The title that the Fatima Mansions originally had in mind for their second album was "Bugs F*cking Bunny," but the alternative rockers ended up going with the more marketable title Viva Dead Ponies. That's the only real compromise that was made with this CD -- both musically and lyrically, Viva Dead Ponies was among the more uncompromising releases of 1991. The Mansions' lyrics don't go out of their way to be accessible, and musically, the band isn't afraid to keep the listener guessing. Some of the songs are quite melodic (especially "The Door-to-Door Inspector," "Broken Radio #1," and "You're a Rose"), but on "Look What I Stole for Us, Darling" and the single "Blues for Ceausescu" (which reflects on the overthrow and execution of Romania's Stalinist dictator Nikolai Ceausescu), The Mansions make it clear that they aren't afraid to be blistering and highly abrasive.
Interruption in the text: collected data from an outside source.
/-- Element k of a tile that goes to the scratchpad (R218, R219). The table of LQ8 stands in the entry's arguments. -/
def State.fetchElem (s : State) (e : Entry) (y : Layout) (k : Nat) : Fetch :=
  let i := k / y.tcols
  let c := k % y.tcols
  let col := e.column0 y + c
  let inside := if col < y.cols then e.tensorRow y i else none
  match s.fetchSide e y i c inside, inside with
  | .bytes side, none => .bytes (side ++ y.slotBytes k 0)
  | .bytes side, some r =>
    let (va, n, sh) := y.place r col
    match s.engineGet e false (pieces va n) with
    | .bytes bs =>
      let x := leNat bs
      let x := if y.fmt = 16 then lq8Weight x (e.args.getD (1 + x / 256 % 256) 0) (col % 8)
        else canonBits y.fmt (bits x sh (storageBits y.fmt))
      .bytes (side ++ y.slotBytes k x)
    | .fault x va => .fault x va
    | .wait s => .wait s
  | other, _ => other

/-- The mask words of a tile (R58). -/
def Entry.maskWords (e : Entry) (y : Layout) : List (Nat × List Byte) :=
  (List.range ((y.trows + 31) / 32)).map fun j =>
    (y.maskAt + 4 * j, bytesLE 4 ((List.range 32).foldl (fun n k =>
      if 32 * j + k < y.trows && (e.tensorRow y (32 * j + k)).isSome then n + 2 ^ k else n) 0))

/-- Bits of a list of codes of `w` bits, element 0 lowest (R53). -/
def packCodes (w : Nat) (xs : List Nat) : Nat := xs.foldr (fun x acc => x % 2 ^ w + acc * 2 ^ w) 0

/-- What an element's move out gives: the state and whether a value saturated. -/
inductive Moved where
  | done (s : State) (sat : Bool)
  | fault (c : Cause) (va : Nat) (k : Access)
  | wait (s : State)

/-- The result of a write as the result of a move. -/
def Put.moved (p : Put) (sat : Bool) : Moved := match p with
  | .done s => .done s sat
  | .fault c va => .fault c va .write
  | .wait s => .wait s

/-- A block of up to 32 elements goes to MX storage: its scale and its codes (R54); bits beside them stay. -/
def State.moveBlock (s : State) (num : Nat) (e : Entry) (y : Layout) (r col : Nat) (vs : List FVal) : Moved :=
  let (scale, codes, sat) := mxBlock y.fmt vs
  let w := storageBits y.fmt
  let va := y.tensor + r * y.rstride + col * w / 8
  let n := (codes.length * w + 7) / 8
  let write := fun (keep : Nat) => (s.enginePutAt num e false ((y.scalePlace r col, 1) :: pieces va n)
    (bytesLE 1 scale ++ bytesLE n (keep + packCodes w codes))).moved sat
  match s.engineLocs e false (pieces va n) with
  | .error (c, a) => .fault c a .write
  | .ok _ =>
    if codes.length * w % 8 = 0 then write 0
    else match s.engineGet e false (pieces va n) with
      | .bytes bs => write (leNat bs / 2 ^ (codes.length * w) * 2 ^ (codes.length * w))
      | .fault c a => .fault c a .read
      | .wait s => .wait s

/-- Element k of a tile that leaves the scratchpad, of a valid row inside the tensor (R219). Of an MX block that reaches past the
tensor's columns only the elements inside take part (DESIGN CHOICE, log 73); plain INT8 is written without its side exponent (DESIGN
CHOICE, log 74). -/
def State.storeElem (s : State) (num : Nat) (e : Entry) (b : Block) (base : Nat) (y : Layout) (k : Nat) : Moved :=
  let i := k / y.tcols
  let c := k % y.tcols
  let col := e.column0 y + c
  let valid := s.padRead b (base + y.maskAt + 4 * (i / 32)) 4 / 2 ^ (i % 32) % 2 = 1
  match (if col < y.cols && valid then e.tensorRow y i else none) with
  | none => .done s false
  | some r =>
    let elem := fun (j : Nat) => s.padRead b (base + j * y.size) y.size
    let side := s.padRead b (base + y.sideAt + i * (y.tcols / 32) + c / 32) 1
    if y.scaled then
      if c % 32 != 0 then .done s false
      else s.moveBlock num e y r col ((List.range (min 32 (y.cols - col))).map fun j => canonVal y.fmt (elem (k + j)) side)
    else
      let x := match canonOf y.fmt with
        | .raw | .f64 | .int8 | .planes => elem k
        | _ => ((storedFmt y.fmt).convert .rne (canonVal y.fmt (elem k) side)).val
      (s.enginePut num e false (y.place r col).1 (bytesLE (storageBits y.fmt / 8) x)).moved false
With The Mansions, you never know if you're going to get something as hauntingly melodic as "The Door-to-Door Inspector" or something metallic and industrial-influenced like "Look What I Stole for Us, Darling." Viva Dead Ponies isn't easy to absorb on the first listen, but after several listens, it becomes increasingly clear just how much this risk-taking effort has going for it.
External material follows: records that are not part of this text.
-- ==== Sys2Proof/Machine/Transfer.lean ====
section
/-! DEFINITION. `XFER` and `XMC` (R241 to R243): their checks at issue, their flits, the part of them on the own device. -/
namespace Sys2Proof.Machine

/-- A pair of uniform registers as 64 bits. -/
def Warp.readSS (w : Warp) (n : Nat) : Nat := (w.readS n).toNat + (w.readS (n + 1)).toNat * 2 ^ 32

/-- First addresses on the 4 KiB pages of a range. -/
def pageStarts (va n : Nat) : List Nat := (List.range ((va + n - 1) / 4096 - va / 4096 + 1)).map fun k => max va ((va / 4096 + k) * 4096)

/-- The physical pages of a transfer's destination: each may be written by the warp (R242, R74). -/
def State.transferPages (s : State) (w : Warp) (core : Nat) : List Nat → Except (Cause × Nat) (List Nat)
  | [] => .ok []
  | va :: rest =>
    let a := va % 2 ^ 64
    let base := s.spbase.toNat
    if 2 ^ 57 ≤ a then .error (.protection 0, a)
    else if base ≤ a && a < base + 2 ^ 20 then .error (.protection 1, a)
    else match s.translate core w.ctx a { mmio := false, host := false } .write w.super with
      | .error c => .error (c, a)
      | .ok loc =>
        match s.transferPages w core rest with
        | .error x => .error x
        | .ok ps => .ok (loc.flat.2 / 4096 * 4096 :: ps)

/-- A misaligned operand of a transfer word: the trap with its address, a free value where no address is at fault (R242). -/
def misalignedAt (act : LaneSet) (va : DWord) (k : Access) : Trap :=
  { kind := .misaligned, lane := lowLane act, va := va, akind := k.code }

/-- An operand that a transfer word rejects. -/
def badOperand (act : LaneSet) : Trap := { kind := .illegalOperand, lane := lowLane act }

/-- The trap of a destination page. -/
def destTrap (act : LaneSet) (c : Cause) (va reason : Nat) : Trap :=
  match c with
  | .misaligned => misalignedAt act (BitVec.ofNat 64 va) .write
  | .pageFault => { kind := .pageFault, lane := lowLane act, va := BitVec.ofNat 64 va, akind := 1 }
  | .poison => { kind := .softError, lane := lowLane act }
  | .table pa => { kind := .pageFault, lane := lowLane act, table := some pa }
  | .protection r => { kind := .protection, lane := lowLane act, va := BitVec.ofNat 64 va, akind := 1, reason := if r = 8 then reason else r }

/-- The trap of a bad length or address (R242, R243). -/
def transferAlign (s : State) (act : LaneSet) (len most src dst : Nat) : Option Trap :=
  if len % 4 != 0 || len < 4 || most < len then some (misalignedAt act (Config.freeValue s.free) .read)
  else if src % 4 != 0 then some (misalignedAt act (BitVec.ofNat 64 src) .read)
  else if dst % 4 != 0 then some (misalignedAt act (BitVec.ofNat 64 dst) .write)
  else none

/-- The checks of an `XFER` word (R241, R242): a trap, or the destination's pages. -/
def State.xferCheck (s : State) (cur : Cur) (w : Warp) (act : LaneSet) : Except Trap (List Nat) :=
  let src := cur.before.readSS 0
  let dst := cur.before.readSS 2
  let len := (cur.before.readS 4).toNat
  let off := (cur.before.readS 5).toNat
  let target := (cur.before.readS 6).toNat
  let nc : Bool := bits target 12 1 = 1
  match transferAlign s act len (2 ^ 31) src dst with
  | some t => .error t
  | none =>
    if bits target 13 19 != 0 || 191 < bits target 4 8 then .error (badOperand act)
    else if !nc && off % 4 != 0 then .error (misalignedAt act (BitVec.ofNat 64 off) .write)
    else if !nc && 2 ^ 20 ≤ off then .error (badOperand act)
    else match s.transferPages w cur.core (pageStarts dst len) with
      | .error (c, va) => .error (destTrap act c va 0)
      | .ok ps =>
        match ps.find? fun p => p / 2 ^ 48 != bits target 0 4 with
        | some _ => .error (destTrap act (.protection 8) dst ((Config.freeValue s.free).toNat % 8))
        | none => .ok ps

/-- The word waits for allowance toward a device (R354); else it draws what its first lane's flits need. -/
def State.needAllowance (s : State) (core dev need : Nat) : Option State :=
  if dev = s.self then some s
  else
    let s := s.addInterest core dev
    if s.allowance core dev < need then none else some ((List.range need).foldl (fun s _ => s.drawAllowance core dev) s)

/-- The warp is becalmed at a transfer word (R354). -/
def State.becalmWord (s : State) (cur : Cur) (w : Warp) (dev need : Nat) : Res :=
  let key := warpKey cur.core cur.slot + if need = 2 then 2 ^ 20 else 0
  .next (((s.addInterest cur.core dev).becalm key dev).holdWord cur w (some (.becalmed dev)))

/-- `XFER` (R241, R242): each lane of `active` enters one transfer. `args` of its entry: length, destination, counter offset,
nc, core, device, then the physical pages of the destination; `mode` 1 where its first flit has drawn its allowance. -/
def execXfer (h : Hdr) (d : Near) (s : State) : Res :=
  irrevocable (.xfer h d) h s fun w cur act =>
    match s.xferCheck cur w act with
    | .error t => trapWord s.fresh cur w act t
    | .ok pages =>
      let target := (cur.before.readS 6).toNat
      let dev := bits target 0 4
      match s.needAllowance cur.core dev 1 with
      | none => s.becalmWord cur w dev 1
      | some s =>
        let args := (cur.before.readS 4).toNat :: cur.before.readSS 2 :: (cur.before.readS 5).toNat :: bits target 12 1 ::
          bits target 4 8 :: dev :: pages
        let first := lowLane act
        let (s, w) := s.addStatusEntries w act d fun l =>
          { blankEntry .xfer 2 cur w with
            addr := BitVec.ofNat 64 (cur.before.readSS 0), args := args, mode := if l.val = first then 1 else 0 }
        finish s cur (w.advance cur.pc cur.lanes 0)

/-- The checks of an `XMC` word (R243): a trap, or the destination's pages. -/
def State.xmcCheck (s : State) (cur : Cur) (w : Warp) (act : LaneSet) : Except Trap (List Nat) :=
  let src := cur.before.readSS 0
  let dst := cur.before.readSS 2
  let len := (cur.before.readS 4).toNat
  let devs := listDevs (cur.before.readSS 6)
  if devs.isEmpty || devs.eraseDups.length != devs.length then .error (badOperand act)
  else if devs.any fun d => !s.present.getLsbD d then .error (destTrap act (.protection 4) dst 0)
  else match transferAlign s act len 224 src dst with
    | some t => .error t
    | none =>
      match s.transferPages w cur.core (pageStarts dst len) with
      | .error (c, va) => .error (destTrap act c va 0)
      | .ok ps => .ok ps

/-- `XMC` (R243): each lane of `active` enters one multicast. `args` of its entry: length, local destination
address, list, local address of the second page that the destination reaches, virtual destination address. -/
def execXmc (h : Hdr) (d : Near) (s : State) : Res :=
  irrevocable (.xmc h d) h s fun w cur act =>
    match s.xmcCheck cur w act with
    | .error t => trapWord s.fresh cur w act t
    | .ok pages =>
      let list := cur.before.readSS 6
      let dev := (listDevs list).headD 0
      match s.needAllowance cur.core dev 2 with
      | none => s.becalmWord cur w dev 2
      | some s =>
        let dst := (pages.headD 0 + cur.before.readSS 2 % 4096) % 2 ^ 48
        let first := lowLane act
        let (s, w) := s.addStatusEntries w act d fun l =>
          { blankEntry .xmc 2 cur w with
            addr := BitVec.ofNat 64 (cur.before.readSS 0), args := [(cur.before.readS 4).toNat, dst, list, pages.getD 1 0 % 2 ^ 48, cur.before.readSS 2]
            mode := if l.val = first then 1 else 0 }
        finish s cur (w.advance cur.pc cur.lanes 0)

/-! ### The flits of an entry -/

/-- The physical address of byte `off` of an `XFER`'s destination. -/
def Entry.destPa (e : Entry) (off : Nat) : Nat :=
  let dst := e.args.getD 1 0
  let va := dst + off
  e.args.getD (6 + (va / 4096 - dst / 4096)) 0 + va % 4096

/-- The spec field of an `XFER` flit (R346). -/
def bulkSpec (pa core cnt nc bytes : Nat) : BitVec 80 :=
  BitVec.ofNat 80 (pa % 2 ^ 48 / 4 * 2 ^ 34 + core % 256 * 2 ^ 26 + cnt / 4 % 2 ^ 18 * 2 ^ 8 + nc % 2 * 2 ^ 7 + (bytes / 4 - 1) % 64 * 2)

/-- An entry of the fabric queue may go on. -/
def State.mayFabric (s : State) (n : Nat) (e : Entry) : Bool :=
  (e.kind == .xfer || e.kind == .xmc) && e.win.isNone && e.fid.isNone && e.acc != 2 && !s.fenced n e && !s.behindQueue n e

/-- The next flit of an `XFER` entry: the bytes it carries, by offset and number. -/
def Entry.nextFlit (e : Entry) : Nat × Nat := (224 * e.elem, min 224 (e.args.getD 0 0 - 224 * e.elem))

/-- What the source of the next flit gives. -/
def State.flitSource (s : State) (e : Entry) : Got :=
  let (off, n) := if e.kind == .xmc then (0, e.args.getD 0 0) else e.nextFlit
  s.engineGet e true (pieces (e.addr.toNat + off) n)

/-- Where the bytes of the next flit go: one run, or two where it reaches into a destination page whose frame does not follow. -/
def Entry.runs (e : Entry) (bs : List Byte) : List (Nat × List Byte) :=
  let off := e.nextFlit.1
  let n := 4096 - (e.args.getD 1 0 + off) % 4096
  if bs.length ≤ n || e.destPa (off + n) = e.destPa off + n then [(e.destPa off, bs)]
  else [(e.destPa off, bs.take n), (e.destPa (off + n), bs.drop n)]

/-- The guard granules that the source of the next flit overlaps are recorded (R76). -/
def State.noteSource (s : State) (e : Entry) (n : Nat) : State × Entry := s.noteGuards e [(e.addr.toNat + e.nextFlit.1, n)]

/-- An `XFER` entry after its next flit has left. -/
def Entry.sent (e : Entry) : Entry :=
  { e with started := true, elem := e.elem + 1, mode := 0, acc := if e.args.getD 0 0 ≤ 224 * (e.elem + 1) then 2 else 1 }

/-- The next flit of an `XFER` to the own device is written and counted here (R242). -/
def State.xferHere (s : State) (n : Nat) (e : Entry) (bs : List Byte) : State :=
  match s.hubWrites (e.runs bs) with
  | (s, false) => s
  | (s, true) =>
    let (s, e) := s.noteSource e bs.length
    if e.args.getD 3 0 = 1 then s.setEntry n e.sent
    else
      let here := (s.launchBlocksOn e (e.args.getD 4 0)).filter fun b => !b.2.ended && !b.2.away
      let cnt := e.args.getD 2 0
      let touched : Bool := (s.oneOf here).any fun b => cnt + 4 ≤ b.size && b.touches cnt 4
      let (s', out) := s.fresh.countArrival (s.oneOf here) cnt bs.length
      let s := if touched then s'.engineTouch e cnt else s'
      s.setEntry n { e.sent with outcome := if e.outcome = 0 then out else e.outcome, guard := e.guard || touched }

/-- The next flit of an `XFER` to a peer joins the hub's queue; a flit names one address, so bytes for two frames leave as two flits
(DESIGN CHOICE, log 43). -/
def State.xferSend (s : State) (n : Nat) (e : Entry) (bs : List Byte) : State :=
  let dev := e.args.getD 5 0
  let runs := e.runs bs
  let flit := fun (s : State) (r : Nat × List Byte) =>
    s.newFlit 3 dev 2 (bulkSpec r.1 (e.args.getD 4 0) (e.args.getD 2 0) (e.args.getD 3 0) r.2.length) (padPayload r.2)
  let (s, e) := s.noteSource e bs.length
  (runs.zipIdx.foldl (fun s r => s.enqueue dev { flit := flit s r.1, core := e.core, draw := r.2 != 0, ack := .entry n }) s).setEntry n
    { e.sent with owed := e.owed + runs.length }

/-- Where the bytes of an `XMC` go: one run, or two where they reach into a destination page whose frame does not follow. -/
def Entry.xmcRuns (e : Entry) (bs : List Byte) : List (Nat × List Byte) :=
  let dst := e.args.getD 1 0
  let n := 4096 - dst % 4096
  let second := e.args.getD 3 0
  if bs.length ≤ n || second = dst + n then [(dst, bs)] else [(dst, bs.take n), (second, bs.drop n)]

/-- An `XMC` entry acts: the own device as first target writes here, then the pair goes on to the next one (R243); a pair names one
address, so bytes for two frames leave as two pairs (DESIGN CHOICE, log 43). -/
def State.xmcGo (s : State) (n : Nat) (e : Entry) (bs : List Byte) : State :=
  let list := e.args.getD 2 0
  let devs := listDevs list
  let (s, e) := s.noteGuards e [(e.addr.toNat, bs.length)]
  let runs := e.xmcRuns bs
  let here : Bool := devs.head? = some s.self
  match (if here then s.hubWrites (runs.map fun r => (s.self * 2 ^ 48 + r.1, r.2)) else (s, true)) with
  | (s, false) => s
  | (s, true) =>
    let next := if here then 1 else 0
    let done := { e with started := true, elem := 1, acc := 2 }
    match devs[next]? with
    | none => s.setEntry n done
    | some d =>
      let pair := fun (s : State) (r : (Nat × List Byte) × Nat) =>
        s.sendPair e.core d list (next + 1) r.1.1 r.1.2 .none (.entry n) (r.2 != 0)
      (runs.zipIdx.foldl pair s).setEntry n { done with owed := runs.length }

/-- A fabric entry issues its next flit or pair (R242, R355); an entry whose source faults only starts. -/
def fabricStep (n : Nat) (s : State) : Res :=
  match s.entry? n with
  | none => notDue s
  | some e =>
    if !s.mayFabric n e then notDue s
    else
      let dev := if e.kind == .xmc then (listDevs (e.args.getD 2 0)).headD 0 else e.args.getD 5 0
      match (if e.mode = 1 then some s else s.needAllowance e.core dev (if e.kind == .xmc then 2 else 1)) with
      | none => notDue s
      | some s1 =>
        match s.flitSource e with
        | .fault _ _ => .next (s.setEntry n { e with started := true })
        | .wait s => .next s
        | .bytes bs =>
          if e.kind == .xmc then .next (s1.xmcGo n e bs)
          else if dev = s.self then .next (s1.xferHere n e bs)
          else .next (s1.xferSend n e bs)

/-- The access of a fabric entry that fails now (R222): its element is a flit. -/
def State.fabricFault (s : State) (e : Entry) : Option (Cause × Nat × Access × Nat) :=
  if e.acc = 2 then none
  else match s.flitSource e with
    | .fault c va => some (c, va, .read, e.elem)
    | _ => none

/-- A flit of a fabric entry is acknowledged (R242). What a peer did with the counter is not in the flits of R340: the outcome
is one of the three that R242 allows, and a counter that was there may have lain in a guard granule, which is a touch of the issuing
warp (R76). -/
def State.ackEntry (s : State) (n : Nat) : State :=
  match s.entry? n with
  | none => s
  | some e =>
    let last : Bool := e.acc = 2 && e.owed ≤ 1
    let open_ : Bool := last && e.kind == .xfer && e.args.getD 3 0 = 0 && e.outcome = 0
    let x := (Config.freeValue s.free).toNat
    let out := [0, 3, 7].getD (x % 3) 0
    let touched : Bool := open_ && out = 0 && x / 3 % 2 = 1
    let s := if open_ then s.fresh else s
    let s := if touched then s.engineTouch e (e.args.getD 2 0) else s
    s.setEntry n { e with owed := e.owed - 1, outcome := if open_ then out else e.outcome, guard := e.guard || touched }

end Sys2Proof.Machine
end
Bertie's Brochures, another eight songs, is a mixed bag of stuff that evidently didn't fit elsewhere; its tone is low-key, sad and rueful. R.E.M.'s "Shiny Happy People" becomes a snide hip-hop diatribe against the British government ("go g-go g-go go fuck yourself"), but the condemnation of career terrorism in "Smiling" is anything but frantic, leaving room for a little grief to breathe amid the bile. The title song is a touching little number about a curiously misguided life. Plus, it's all sandwiched between three simple, strong, straightforward songs about the vagaries of (gasp) romance: Coughlan's own "Behind the Moon," Scott Walker's "Long About Now" and Richard Thompson's "The Great Valerio." While not a representative record, Bertie's Brochures is Fatima Mansions' most broadly appealing work.

The final Mansions album almost snuck out instead of being released, with sessions split between regular producer Ralph Jezzard and ex-Talking Heads studio hound Jerry Harrison. Adding to the band's confused discographical tangle, two Valhalla Avenue cuts were appended to the American issue of the album, which still went next to nowhere in terms of any level of attention. A pity, because while the Mansions essentially hadn't changed much beyond its initial mode of feedback-heavy aggro and perversely calm adult-entertainment numbers, the overall performances on Lost were some of the band's best. Coughlan remains the central figure, writing everything with one notable exception and singing with the expected gusto, while his main collaborator O Gruama adds some scraggly, nervous guitar parts to his usual arsenal of amped-up rage. With most of the regular Mansions crew along for the ride, along with some guest performers here and there, the band set out with murder on its mind and specific targets in its sights. "Popemobile to Paraguay" starts with all the bile that an ex-Catholic Irishman could be expected to bring to bear -- by the time it's all over, American foreign policy idiocies and the leftover impact of the Cold War are but two of the other issues addressed with Coughlan's usual bile. If the album was nothing but lectures there'd be little point, but the music is always the winning edge to the Mansions' brew, whether the spooked-out mood into mayhem of "Walk in the Woods" or the calmer "Walk Yr Way." The one non-Coughlan number might have been an inevitable thing for the Mansions to do -- a cover of Scott Walker's shimmering paranoid classic "Nite Flights," here given just enough extra bite while Coughlan delivers a vocal worthy of his hero.